LC-MS-Based Untargeted Metabolic Profiling in Plasma Following Dapagliflozin Administration in Healthy Volunteers.

Abstract

Dapagliflozin, a sodium-glucose cotransporter 2 inhibitor, treats type 2 diabetes by blocking renal glucose reabsorption and promoting urinary glucose excretion. This mechanism lowers blood glucose concentrations independently of insulin. The resulting caloric loss also contributes to weight reduction. Although these effects are well documented in patients with diabetes, their magnitude and underlying mechanisms in healthy individuals remain poorly understood.

Background/objectives: We investigated metabolic alterations after a single 10 mg dose of dapagliflozin in healthy adults with normal body-mass indices (BMIs) using untargeted metabolomics.
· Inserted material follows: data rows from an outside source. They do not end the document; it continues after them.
-- ==== Sys2Proof/Syntax.lean ====
section
/-! DEFINITION. The 34 instructions of spec/opcode_table.json, one constructor a row (30_encoding.md R96). -/

namespace Sys2Proof

/-- An instruction with its operands (R90, R93, R94). A register field is an `Index16`, `kk` a byte, `nnn` a 12-bit
address and `n` a row count, which `Instr.wf` bounds. SHR and SHL keep the field y, which they ignore (R99), so that
an instruction determines its word. -/
inductive Instr where
  /-- `00E0` CLS (R192). -/
  | cls
  /-- `00EE` RET (R122). -/
  | ret
  /-- `1nnn` JP nnn (R123). -/
  | jp (nnn : Addr12)
  /-- `2nnn` CALL nnn (R124). -/
  | call (nnn : Addr12)
  /-- `3xkk` SE Vx, kk (R125). -/
  | seVxKk (x : Index16) (kk : Byte)
  /-- `4xkk` SNE Vx, kk (R126). -/
  | sneVxKk (x : Index16) (kk : Byte)
  /-- `5xy0` SE Vx, Vy (R127). -/
  | seVxVy (x y : Index16)
  /-- `6xkk` LD Vx, kk (R141). -/
  | ldVxKk (x : Index16) (kk : Byte)
  /-- `7xkk` ADD Vx, kk (R142). -/
  | addVxKk (x : Index16) (kk : Byte)
  /-- `8xy0` LD Vx, Vy (R143). -/
  | ldVxVy (x y : Index16)
  /-- `8xy1` OR Vx, Vy (R144). -/
  | orVxVy (x y : Index16)
  /-- `8xy2` AND Vx, Vy (R145). -/
  | andVxVy (x y : Index16)
  /-- `8xy3` XOR Vx, Vy (R146). -/
  | xorVxVy (x y : Index16)
  /-- `8xy4` ADD Vx, Vy (R147). -/
  | addVxVy (x y : Index16)
  /-- `8xy5` SUB Vx, Vy (R148). -/
  | subVxVy (x y : Index16)
  /-- `8xy6` SHR Vx (R149); y is ignored (R99). -/
  | shrVx (x y : Index16)
  /-- `8xy7` SUBN Vx, Vy (R150). -/
  | subnVxVy (x y : Index16)
  /-- `8xyE` SHL Vx (R151); y is ignored (R99). -/
  | shlVx (x y : Index16)
  /-- `9xy0` SNE Vx, Vy (R128). -/
  | sneVxVy (x y : Index16)
  /-- `Annn` LD I, nnn (R171). -/
  | ldI (nnn : Addr12)
  /-- `Bnnn` JP V0, nnn (R129). -/
  | jpV0 (nnn : Addr12)
  /-- `Cxkk` RND Vx, kk (R152). -/
  | rnd (x : Index16) (kk : Byte)
  /-- `Dxyn` DRW Vx, Vy, n (R193). -/
  | drw (x y : Index16) (n : Nat)
  /-- `Ex9E` SKP Vx (R211). -/
  | skp (x : Index16)
  /-- `ExA1` SKNP Vx (R212). -/
  | sknp (x : Index16)
  /-- `Fx07` LD Vx, DT (R213). -/
  | ldVxDt (x : Index16)
  /-- `Fx0A` LD Vx, K (R214, R215). -/
  | ldVxK (x : Index16)
  /-- `Fx15` LD DT, Vx (R216). -/
  | ldDtVx (x : Index16)
  /-- `Fx18` LD ST, Vx (R217). -/
  | ldStVx (x : Index16)
  /-- `Fx1E` ADD I, Vx (R172). -/
  | addIVx (x : Index16)
  /-- `Fx29` LD F, Vx (R173). -/
  | ldFVx (x : Index16)
  /-- `Fx33` LD B, Vx (R174). -/
  | ldBVx (x : Index16)
  /-- `Fx55` LD [I], Vx (R175). -/
  | ldMemVx (x : Index16)
  /-- `Fx65` LD Vx, [I] (R176). -/
  | ldVxMem (x : Index16)
  deriving DecidableEq, Repr

end Sys2Proof
end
Methods: Thirteen healthy volunteers completed this study. Plasma was collected before and 24 h after dosing. Untargeted metabolic profiling was performed with ultra-high-performance liquid chromatography-quadrupole time-of-flight/mass spectrometry.

Results: Twenty-five endogenous metabolites were annotated; ten were putatively identified. Eight metabolites increased significantly, whereas two decreased. Up-regulated metabolites included phosphatidylcholine (PC) species (PC O-36:5, PC 36:3), phosphatidylserine (PS) species (PS 40:2, PS 40:3, PS 36:1, PS 40:4), lysophosphatidylserine 22:1, and uridine. Dehydroepiandrosterone sulfate and bilirubin were down-regulated. According to the Human Metabolome Database, these metabolites participate in glycerophospholipid, branched-chain amino acid, pyrimidine, and steroid-hormone metabolism.

Conclusions: Dapagliflozin may affect pathways related to energy metabolism and homeostasis beyond glucose regulation. These data provide a reference for future investigations into energy balance and metabolic flexibility in metabolic disorders.